● **Task description**:
Please find the lines in the following records that hold "promotedAt", and copy them.

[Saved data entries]
┏━━

/-- The commands of the power sets and of the metadata stream complete with their own effect (R433 to R436, R442 to R444). -/
def Obligations.SetAndStreamCommands : Prop :=
  (∀ (s : State) (set : Nat), set < 8 → (s.pset set).st = .powering → due (s.pset set).armed (turnsOfSec (2 * s.rd Reg.LAY_CFG_READY_TIMEOUT)) s.clock = true →
    Completes (.setReadyTimeout set) s fun t => (t.pset set).st = .on ∧ (t.pset set).armed = none ∧ Raises s t Ev.setPower set 2) ∧
  (∀ (s : State) (set : Nat), set < 8 → (s.pset set).st = .on → (s.layoutSec.map (·.idleOff)).getD 10 ≠ 0 → s.setBusy set = false → s.serving = true →
    expired (s.pset set).lastUse (turnsOfSec (60 * (s.layoutSec.map (·.idleOff)).getD 10)) s.clock = true →
    Completes (.setIdleTimeout set) s fun t => t = s.defer (.setStop set SetCause.idle)) ∧
  (∀ (s : State) (w : Writer) (set : Nat), set < 8 → set < s.lay.sets.length → s.inReset = false → s.cfg.state = .active → s.setDefined set = true → (s.pset set).st = .off →
    Completes (.setPowerOnRequest w set) s fun t => (t.pset set).st = .powering ∧ (t.pset set).cause = SetCause.management ∧ t.rd Reg.LAY_SET_CTL_RESULT = 1) ∧
  (∀ (s : State) (w : Writer) (set : Nat), set < 8 → s.inReset = false → s.cfg.state = .active → s.setDefined set = true → (s.pset set).st = .on →
    Completes (.setStopRequest w set) s fun t => t.rd Reg.LAY_SET_CTL_RESULT = (if s.setHeld set then 3 else 1) ∧
      t.deferred = s.deferred ++ if s.setHeld set then [] else [.setStop set SetCause.management]) ∧
  (∀ (s : State) (set : Nat), set < 8 → (s.pset set).st = .stopping → (s.pset set).step = 2 → s.stopDrained set = true →
    Completes (.setStopWritesDone set) s fun t => (t.pset set).step = 3 ∧ t.deferred = s.deferred ++ [.setShutdown set]) ∧
  (∀ s : State, s.serving = true → s.lay.lastBatch + 64 ≤ s.clock →
    Completes .deltaBatchWrite s fun t => t.lay.deltas = [] ∧ t.lay.writes = s.lay.writes ++ [.batch s.lay.deltas s.trailerNow] ∧
      Sent s t [⟨.store, [2, s.lay.deltas.length, s.lay.batches + 1]⟩] ∧ t.lay.map = s.lay.map) ∧
  (∀ s : State, s.serving = true → s.lay.ckptRun = none → s.lay.fence = none → 512 * 2 ^ 20 ≤ s.lay.logSince →
    Completes .checkpointStart s fun t => t.lay.ckptRun = some (s.now, s.lay.logPos) ∧ t.lay.logSince = 0 ∧ t.rd Reg.LAY_CKPT_BUSY = 1) ∧
  (∀ (s : State) (turn pos : Nat), s.lay.ckptRun = some (turn, pos) →
    Completes .checkpointDone s fun t => t.lay.ckptRun = none ∧ t.lay.ckptDone = some (((s.lay.ckptDone.map fun x => 1 - x.1).getD 0), turn, pos) ∧ t.rd Reg.LAY_CKPT_BUSY = 0 ∧ t.rd Reg.LAY_CKPT_PERCENT = 100) ∧
  (∀ (s : State) (r : MdRecord) (rest : List MdWrite), s.lay.writes = .record r :: rest → Completes .metadataWriteDone s fun t => t.lay.writes = rest ∧ t.fov.mirror = s.fov.mirror + 1) ∧
  (∀ (s : State) (ctrl cid nsid id : Nat) (rest : List MdWrite), s.lay.writes = .current ctrl cid nsid id :: rest ∨ s.lay.writes = .keyGone ctrl cid id :: rest →
    Completes .metadataWriteDone s fun t => t.lay.writes = rest ∧ Answers s t ctrl cid St.ok)

/-- The journal and Axolotl commands complete with their own effect (R451, R460, R473, R475, R490, R494, R502, R504, R505, R509). -/
def Obligations.JournalAndRebuildCommands : Prop :=
  (∀ (s : State) (role index : Nat) (w : JWrite), role < 3 → role < s.jnl.roles.length → (s.role role).writes[index]? = some w → w.done = false →
    Completes (.journalWriteDone role index true) s fun t =>
      (t.role role).commit = (commitPrefix (lmod (s.role role).writes index fun w => { w with done := true }) (s.role role).commit).2) ∧
  (∀ (s : State) (role index : Nat) (w : JWrite), role < 3 → (s.role role).writes[index]? = some w → w.done = false → s.roleOfSlot (s.role role).slot = some role → (s.role role).st = .active →
    Completes (.journalWriteDone role index false) s fun t => .roleFailed role ∈ t.deferred ∧ (t.role role).commit = (s.role role).commit) ∧
  (∀ (s : State) (role : Nat), role < 3 → (s.role role).st = .seeding → due (s.role role).promotedAt 2048 s.clock = true →
    Completes (.anchorReseedTimeout role) s fun t => Raises s t Ev.anchorLate role 0 ∧ (t.role role).promotedAt = none ∧ (t.role role).st = .seeding) ∧
  (∀ (s : State) (start kind : Nat) (rings : List RingRead) (scan : List ScanRead), s.jnl.replay = some (start, kind) → kind ≠ 2 →
    Completes (.replayDone rings scan) s fun t => t.jnl.replay = none ∧ t.jnl.product = some (s.replayRings rings scan).2 ∧ t.lay.map = (s.replayRings rings scan).1.lay.map ∧
      t.fov.built = true ∧ t.rd Reg.JNL_REPLAY_KIND = kind % 4) ∧
  (∀ (s : State) (slot g p turn : Nat) (a : Bool), slot < 24 → s.posOfSlot slot = some (g, p) → (s.pos g p).absentAt = some (turn, a) → (s.pos g p).st = .absent → turn + s.resyncWindow ≤ s.now →
    Completes (.resyncWindowExpiry slot) s fun t => t = s.defer (.posTo g p PosState.failed.code)) ∧
  (∀ (s : State) (g row : Nat) (w : Walk), g < 10 → tget s.axl.walks g = some w → w.issued = false → w.paused = false → s.cfg.state = .active → s.nextWalkRow g w.row = some row →
    (s.grp g).tally = false → (s.pset (s.grp g).set).st = .on → 0 < s.axl.rbCredit →
    Completes (.walkRowIssue g false) s fun t => tget t.axl.walks g = some { w with row := row, issued := true }) ∧
  (∀ (s : State) (g : Nat) (w : Walk) (rows : List RowRead), g < 10 → tget s.axl.walks g = some w → w.issued = true → (s.grp g).tally = false →
    (List.range 16).all (fun c => s.colFate g w.row c rows == 0) = true →
    Completes (.walkRowDone g false rows) s fun t => ∀ p ∈ s.todo g w.row, (t.pos g p).pending = runsRemove (s.pos g p).pending w.row) ∧
  (∀ (s : State) (ctrl cid g newK : Nat), Serves s ctrl (.mgmt (some RoleBit.admin)) → s.cfg.state = .active → s.reshapeRefusal g newK = none →
    Completes (.reshapeStart ctrl cid g newK) s fun t => Answers s t ctrl cid St.ok ∧ (t.axl.reshape.map fun r => (r.group, r.oldK, r.newK)) = some (g, (s.grp g).k, newK)) ∧
  (∀ (s : State) (r : Reshape), s.axl.reshape = some r → r.st = .moving → r.batch = r.boundary → s.lay.reads = [] → s.lay.stripes = [] → s.deferred = [] → s.cfg.state = .active → 0 < s.axl.rsCredit →
    Completes .reshapeBatchDone s fun t => t.deferred = [.boundaryMove r.group (s.nextBoundary r)] ∧ t.axl.reshape = some r) ∧
  (∀ (s : State) (ctrl cid : Nat) (r : Reshape), Serves s ctrl (.mgmt (some RoleBit.admin)) → s.cfg.state = .active → s.axl.reshape = some r →
    Completes (.reshapeCancel ctrl cid) s fun t => if r.st = .preparing then Answers s t ctrl cid St.ok ∧ t.axl.reshape = none else Answers s t ctrl cid St.interrupted ∧ t.axl = s.axl) ∧
  (∀ (s : State) (ctrl cid slot g p : Nat), Serves s ctrl (.mgmt (some RoleBit.admin)) → s.cfg.state = .active → s.posOfSlot slot = some (g, p) →
    ((List.range (s.grp g).width).any fun q => q != p && (s.pos g q).st != .online) = false →
    Completes (.memberFail ctrl cid slot) s fun t => Answers s t ctrl cid St.ok ∧ t.deferred = s.deferred ++ [.posTo g p PosState.failed.code, .drvTo slot 5 Refuse.failed])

┗━━

● **Solution**:
  (∀ (s : State) (role : Nat), role < 3 → (s.role role).st = .seeding → due (s.role role).promotedAt 2048 s.clock = true →
    Completes (.anchorReseedTimeout role) s fun t => Raises s t Ev.anchorLate role 0 ∧ (t.role role).promotedAt = none ∧ (t.role role).st = .seeding) ∧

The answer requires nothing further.